▼▼▼
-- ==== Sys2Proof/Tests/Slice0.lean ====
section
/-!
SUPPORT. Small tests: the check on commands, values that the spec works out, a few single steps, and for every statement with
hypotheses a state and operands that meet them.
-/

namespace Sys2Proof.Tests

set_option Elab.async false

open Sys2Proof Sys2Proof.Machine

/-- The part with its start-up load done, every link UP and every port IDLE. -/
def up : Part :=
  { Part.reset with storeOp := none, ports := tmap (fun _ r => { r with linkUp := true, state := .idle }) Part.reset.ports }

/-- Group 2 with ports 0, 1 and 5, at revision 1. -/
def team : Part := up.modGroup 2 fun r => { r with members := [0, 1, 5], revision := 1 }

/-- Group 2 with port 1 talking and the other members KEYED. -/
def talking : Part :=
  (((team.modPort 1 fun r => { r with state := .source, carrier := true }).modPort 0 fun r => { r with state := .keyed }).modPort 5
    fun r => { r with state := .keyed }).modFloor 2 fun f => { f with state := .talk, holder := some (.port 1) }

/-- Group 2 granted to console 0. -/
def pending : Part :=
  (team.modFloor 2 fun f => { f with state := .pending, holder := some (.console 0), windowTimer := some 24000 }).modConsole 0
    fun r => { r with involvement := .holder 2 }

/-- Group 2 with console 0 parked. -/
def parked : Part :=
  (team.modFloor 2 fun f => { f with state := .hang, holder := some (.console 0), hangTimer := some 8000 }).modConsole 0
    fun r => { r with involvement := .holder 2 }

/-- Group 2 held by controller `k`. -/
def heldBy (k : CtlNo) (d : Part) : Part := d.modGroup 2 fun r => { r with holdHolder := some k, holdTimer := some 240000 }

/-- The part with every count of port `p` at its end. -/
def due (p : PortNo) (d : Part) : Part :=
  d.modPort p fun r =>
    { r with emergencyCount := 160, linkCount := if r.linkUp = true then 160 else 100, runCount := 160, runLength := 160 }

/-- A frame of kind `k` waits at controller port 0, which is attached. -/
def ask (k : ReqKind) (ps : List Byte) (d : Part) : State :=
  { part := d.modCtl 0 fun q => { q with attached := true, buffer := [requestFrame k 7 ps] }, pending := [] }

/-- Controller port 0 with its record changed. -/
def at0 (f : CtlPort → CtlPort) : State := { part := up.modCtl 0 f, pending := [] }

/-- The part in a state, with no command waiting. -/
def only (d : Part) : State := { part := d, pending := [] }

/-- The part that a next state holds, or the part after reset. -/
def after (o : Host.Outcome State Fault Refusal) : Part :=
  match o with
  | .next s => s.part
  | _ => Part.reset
▲▲▲
* Exercise instructions *
Your task is to transcribe the material exactly.

* Problem solution *
-- ==== Sys2Proof/Tests/Slice0.lean ====
section
/-!
SUPPORT. Small tests: the check on commands, values that the spec works out, a few single steps, and for every statement with
hypotheses a state and operands that meet them.
-/

namespace Sys2Proof.Tests

set_option Elab.async false

open Sys2Proof Sys2Proof.Machine

/-- The part with its start-up load done, every link UP and every port IDLE. -/
def up : Part :=
  { Part.reset with storeOp := none, ports := tmap (fun _ r => { r with linkUp := true, state := .idle }) Part.reset.ports }

/-- Group 2 with ports 0, 1 and 5, at revision 1. -/
def team : Part := up.modGroup 2 fun r => { r with members := [0, 1, 5], revision := 1 }

/-- Group 2 with port 1 talking and the other members KEYED. -/
def talking : Part :=
  (((team.modPort 1 fun r => { r with state := .source, carrier := true }).modPort 0 fun r => { r with state := .keyed }).modPort 5
    fun r => { r with state := .keyed }).modFloor 2 fun f => { f with state := .talk, holder := some (.port 1) }

/-- Group 2 granted to console 0. -/
def pending : Part :=
  (team.modFloor 2 fun f => { f with state := .pending, holder := some (.console 0), windowTimer := some 24000 }).modConsole 0
    fun r => { r with involvement := .holder 2 }

/-- Group 2 with console 0 parked. -/
def parked : Part :=
  (team.modFloor 2 fun f => { f with state := .hang, holder := some (.console 0), hangTimer := some 8000 }).modConsole 0
    fun r => { r with involvement := .holder 2 }

/-- Group 2 held by controller `k`. -/
def heldBy (k : CtlNo) (d : Part) : Part := d.modGroup 2 fun r => { r with holdHolder := some k, holdTimer := some 240000 }

/-- The part with every count of port `p` at its end. -/
def due (p : PortNo) (d : Part) : Part :=
  d.modPort p fun r =>
    { r with emergencyCount := 160, linkCount := if r.linkUp = true then 160 else 100, runCount := 160, runLength := 160 }

/-- A frame of kind `k` waits at controller port 0, which is attached. -/
def ask (k : ReqKind) (ps : List Byte) (d : Part) : State :=
  { part := d.modCtl 0 fun q => { q with attached := true, buffer := [requestFrame k 7 ps] }, pending := [] }

/-- Controller port 0 with its record changed. -/
def at0 (f : CtlPort → CtlPort) : State := { part := up.modCtl 0 f, pending := [] }

/-- The part in a state, with no command waiting. -/
def only (d : Part) : State := { part := d, pending := [] }

/-- The part that a next state holds, or the part after reset. -/
def after (o : Host.Outcome State Fault Refusal) : Part :=
  match o with
  | .next s => s.part
  | _ => Part.reset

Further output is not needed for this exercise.